Generate 1000 lsat and gpa vectors by resampling from the original vectors • rhos1000 = bootstrp(1000,'corrcoef',lsat,gpa); • hist(rhos1000(:,2),30)
What is the uncertainty associated with the observed correlation? >> mean(rhos1000(:,2)) ans = 0.7711 >> std(rhos1000(:,2)) ans = 0.1350 >> 0.1350*1.96 ans = 0.2646 Mean +/-1.96*std
You have data on the expression pattern of two genes • HOXA1 and CDK6 expression values in different tissues are collected. • Open the excel file named data.xls • Copy and paste the numerial data columns (two of them) into the workspace as follows naming the data as ‘a’: • >> a =[ paste….here and close bracket];
Calculate the uncertainty associated with the correlation btw HOXA1 and CDK6 genes • Plot the expression values (x, HOXA1; and y, CDK6). • Place a lsline on the data • Calculate the correlation coefficient between the genes • Generate 1000 bootstrapped samples to estimate the sample correlation coefficient. • Determine the 95% confidence interval around the bootstrapped correlation coefficient.

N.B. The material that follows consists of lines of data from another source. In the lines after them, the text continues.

/-- When no completion is due, the step is the host's turn, one cycle nearer to the completion where a command is in
progress (R300): nothing where the host has no access left; a read appends the value read to the observation (R306); a
write changes what MemWrite changes; an access that faults stops the machine; `wait` notes STATUS as it polls it and
stays while bit 0 is 1 (R113); a wait for IRQ stays while IRQ is 0 (R303). That a step is a cycle in which the host makes
at most one access, that the host and its observation are lists in State, and that each poll of `wait` is noted, are the
model's choices (logs 3, 5, 6). -/
def Obligations.OtherStepIsTheHostTurn : Prop :=
  ∀ s : State, ¬ Due s →
    step s = s.cyclePassed.hostTurn ∧
    (s.host = [] → step s = .next s.cyclePassed) ∧
    (∀ rest, s.host = .idle :: rest → step s = .next { s.cyclePassed with host := rest }) ∧
    (∀ a n rest v s', s.host = .read a n :: rest → s.cyclePassed.memRead a n = .ok (v, s') →
      step s = .next { s' with reads := s.reads ++ [v], host := rest }) ∧
    (∀ a n rest r, s.host = .read a n :: rest → s.cyclePassed.memRead a n = .error r → step s = .fault r) ∧
    (∀ a n w rest s', s.host = .write a n w :: rest → s.cyclePassed.memWrite a n w = .ok s' →
      step s = .next { s' with host := rest }) ∧
    (∀ a n w rest r, s.host = .write a n w :: rest → s.cyclePassed.memWrite a n w = .error r →
      step s = .fault r) ∧
    (∀ rest v s', s.host = .wait :: rest → s.cyclePassed.memRead 0x0004 4 = .ok (v, s') →
      step s = .next { s' with reads := s.reads ++ [v], host := if v.getLsbD 0 then s.host else rest }) ∧
    (∀ rest, s.host = .wait :: rest → s.rst = false →
      step s = .next { s.cyclePassed with
        reads := s.reads ++ [s.status.word], host := if s.status.busy then s.host else rest }) ∧
    (∀ rest, s.host = .waitIrq :: rest →
      step s = .next { s.cyclePassed with host := if s.irq then rest else s.host })

/-- The invariant holds right after reset (R52, R291). -/
def Obligations.ResetMeetsInvariant : Prop := State.reset.Inv

/-- Every step keeps the invariant (R35, R47, R51, R250, R252, R254). -/
def Obligations.StepKeepsInvariant : Prop := ∀ s t : State, s.Inv → step s = .next t → t.Inv

/-- A completion, whatever the command: BUSY falls, DONE is set, HZ stays; with code OK the error report stays; with
a code 1 to 4, ERR is set, ERRCMD takes CMD, and nothing else changes (R255). -/
def Obligations.CompletionReport : Prop :=
  ∀ s t : State, Due s → step s = .next t →
    t.status.busy = false ∧ t.status.done = true ∧ t.status.hz = s.status.hz ∧ t.status.ecode.toNat ≤ 4 ∧
    (t.status.ecode = 0 → t.status.err = s.status.err ∧ t.errcmd = s.errcmd) ∧
    (t.status.ecode ≠ 0 → t = { s with
      status := { busy := false, done := true, err := true, hz := s.status.hz, ecode := t.status.ecode }
      errcmd := s.cmd })

/-- ERRCMD: loaded with the latched word at a completion with ECODE ≠ 0, unchanged at a successful one; no step
but a completion writes it, RST aside (O18, O19); a host write to it is ignored and no hazard, whatever BUSY is; a read
gives it; reset 0 (R47). -/
def Obligations.ErrcmdRule : Prop :=
  (∀ s t : State, Due s → step s = .next t →
    (t.status.ecode ≠ 0 → t.errcmd = s.cmd) ∧ (t.status.ecode = 0 → t.errcmd = s.errcmd)) ∧
  (∀ s t : State, ¬ Due s → s.rst = false → (∀ rest, s.host ≠ .assertReset :: rest) → step s = .next t →
    t.errcmd = s.errcmd) ∧
  (∀ (s : State) (v : Word), s.memWrite 0x18 4 v = .ok s) ∧
  (∀ s : State, s.rst = false → s.memRead 0x18 4 = .ok (s.errcmd, s)) ∧
  State.reset.errcmd = 0

/-- A CMD write while IDLE issues the word, whatever it is: BUSY set, DONE and IRQ fall, the rest of STATUS, ERRCMD
and storage stay; a CMD write while BUSY is no issue (R250). -/
def Obligations.CmdWriteIssues : Prop :=
  (∀ (s : State) (w : Word) (rest : List HostOp), s.rst = false → s.status.busy = false →
    s.host = .write 0x0000 4 w :: rest →
    ∃ t, step s = .next t ∧ t.cmd = w ∧
      t.status = { busy := true, done := false, err := s.status.err, hz := s.status.hz, ecode := s.status.ecode } ∧
      t.irq = false ∧ t.errcmd = s.errcmd ∧ t.mem = s.mem ∧ t.ie = s.ie ∧ t.fsel = s.fsel ∧ t.ivlen = s.ivlen ∧
      t.ptlen = s.ptlen ∧ t.host = rest) ∧
  (∀ (s s' : State) (w : Word), s.rst = false → s.status.busy = true → s.memWrite 0x0000 4 w = .ok s' →
    s'.cmd = s.cmd ∧ s'.status.done = s.status.done ∧ s'.remaining = s.remaining)

/-- While a command is in progress and not yet due, no step changes its word, its operands or its parameters, whatever
the host accesses, and BUSY stays (R85). The step that asserts RST is O19's, since what it leaves is the model's choice
(log 7). -/
def Obligations.OperandsFixedWhileBusy : Prop :=
  ∀ s t : State, s.rst = false → s.status.busy = true → s.remaining ≠ 0 →
    (∀ rest, s.host ≠ .assertReset :: rest) → step s = .next t →
    t.mem = s.mem ∧ t.cmd = s.cmd ∧ t.fsel = s.fsel ∧ t.ivlen = s.ivlen ∧ t.ptlen = s.ptlen ∧
      t.status.busy = true

/-- The completion comes: a command in progress is due, its word and operands as they were, after as many steps as
its remaining latency, whatever accesses the host makes meanwhile, RST not asserted and no access faulting (R251). That the latency is counted
in steps is the model's choice (log 3). -/
def Obligations.CompletionComes : Prop :=
  ∀ s t : State, s.rst = false → s.status.busy = true → HostOp.assertReset ∉ s.host →
    Host.Core.run core s.remaining s = .next t → Due t ∧ t.cmd = s.cmd ∧ t.mem = s.mem

/-- IRQ is IE and DONE: a completion raises it where IE is 1, for success and failure alike; writing 1 to DONE clears it
(R50, R258). -/
def Obligations.IrqLevel : Prop :=
  (∀ s t : State, Due s → step s = .next t → t.irq = s.ie) ∧
  (∀ (s : State) (v : Word), s.rst = false → v.getLsbD 1 = true →
    ∃ s', s.memWrite 0x0004 4 v = .ok s' ∧ s'.irq = false) ∧
  (∀ s s' : State, ∀ v : Word, s.rst = false → s.memWrite 0x0008 4 v = .ok s' →
    s'.irq = (v.getLsbD 0 && s.status.done))

/-! ### Reset (spec/10_state.md, spec/70_reset_and_hazards.md) -/

/-- After reset every control register reads 0, IRQ is 0, the engine is IDLE, and no byte of storage has a value
(R52, R35). -/
def Obligations.ResetValues : Prop :=
  (∀ a ∈ [0x0000#16, 0x0004#16, 0x0008#16, 0x000C#16, 0x0010#16, 0x0014#16, 0x0018#16],
    State.reset.memRead a 4 = .ok (0, State.reset)) ∧
  State.reset.fsel = .gf128 ∧ State.reset.irq = false ∧ State.reset.engine = .idle ∧
  ∀ x, State.reset.mem.byteAt x = none

/-- Deasserting RST puts every control register at its reset value, leaves storage unwritten and the engine IDLE,
whatever command was in progress; the host goes on (R290, R291). -/
def Obligations.RstReleaseResets : Prop :=
  ∀ (s : State) (rest : List HostOp), s.rst = true → s.host = .releaseReset :: rest →
    ∃ t, step s = .next t ∧ t.cmd = 0 ∧
      t.status = { busy := false, done := false, err := false, hz := false, ecode := 0 } ∧ t.ie = false ∧
      t.fsel = .gf128 ∧ t.ivlen = 0 ∧ t.ptlen = 0 ∧ t.errcmd = 0 ∧ t.rst = false ∧
      (∀ x, t.mem.byteAt x = none) ∧ t.engine = .idle ∧ t.irq = false ∧ t.host = rest ∧ t.reads = s.reads

/-- The step in which the host asserts RST leads to RST asserted. While it is asserted no host access takes effect: writes
are discarded, reads return a draw, no completion happens (R290). That a draw is Config.draw applied to a count that it
advances is the model's choice (log 4), and so is that the registers and storage keep their values until the deassertion
(log 7). -/
def Obligations.RstBlocksEverything : Prop :=
  (∀ (s : State) (rest : List HostOp), ¬ Due s → s.host = .assertReset :: rest →
    ∃ t, step s = .next t ∧ t.rst = true ∧ t.host = rest ∧ t.mem = s.mem ∧ t.cmd = s.cmd ∧ t.status = s.status ∧
      t.ie = s.ie ∧ t.fsel = s.fsel ∧ t.ivlen = s.ivlen ∧ t.ptlen = s.ptlen ∧ t.errcmd = s.errcmd ∧
      t.reads = s.reads) ∧
  (∀ (s : State) (a : PortAddr) (n : Nat) (v : Word), s.rst = true → InContract a.toNat n →
    s.memWrite a n v = .ok s ∧
    s.memRead a n = .ok (BitVec.ofNat 32 ((Config.draw s.fresh).toNat % 2 ^ (8 * n)), { s with fresh := s.fresh + 1 })) ∧
  (∀ s t : State, s.rst = true → (∀ rest, s.host ≠ .releaseReset :: rest) → step s = .next t →
    t.mem = s.mem ∧ t.cmd = s.cmd ∧ t.status = s.status ∧ t.ie = s.ie ∧ t.fsel = s.fsel ∧ t.ivlen = s.ivlen ∧
      t.ptlen = s.ptlen ∧ t.errcmd = s.errcmd ∧ t.remaining = s.remaining ∧ t.rst = true)

/-! ### The commands complete (spec/40_field.md to spec/43_owf.md) -/

/-- NOP completes with no other effect (R140). -/
def Obligations.NopCompletes : Prop :=
  ∀ s : State, ∃ t, exec .nop s = .next t ∧ Succeeded s t ∧ t.mem = s.mem

/-- FADD of written operands below 2^d completes with their sum in E[RD], whichever registers coincide, and no other
byte changed (R141, R139). -/
def Obligations.FaddCompletes : Prop :=
  ∀ (s : State) (rd rs1 rs2 : ElemIx) (a b : Nat), s.mem.elem rs1 = some a → s.mem.elem rs2 = some b →
    a < 2 ^ s.fsel.degree → b < 2 ^ s.fsel.degree →
    ∃ t, exec (.fadd rd rs1 rs2) s = .next t ∧ Succeeded s t ∧ t.mem.elem rd = some (a ^^^ b) ∧
      KeptOutside s.mem t.mem (elemBase rd.toNat) 32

Bootstrap of align2.m • Generate 1000 samples of bootstraped alignment score and its 95% confidence interval using the ‘bootstrp’ function.
Bayesian Inference • There are three basic methods that have been used to estimate phylogeny, including distance, maximum parsimony (MP),and maximum likelihood (ML). • Bayesian statistics differs in that in addition to the current data, prior knowledge is included in the testing of the hypothesis.
Medical tests and Bayesian Stats • Assume that previous studies have evaluated the accuracy of this test and have shown that, if you are in fact ill, there is a 99% likelihood that the test will give a true positive result (and thus, a 1% likelihood that the test will give a false negative).
Medical tests and Bayesian Stats • It was also found that if you are healthy, there is a 0.1% likelihood of a false positive result from the test. If we were simply using the “data” (i.e., the test result), we would then conclude that a positive test result had approximately a 99% chance of being correct.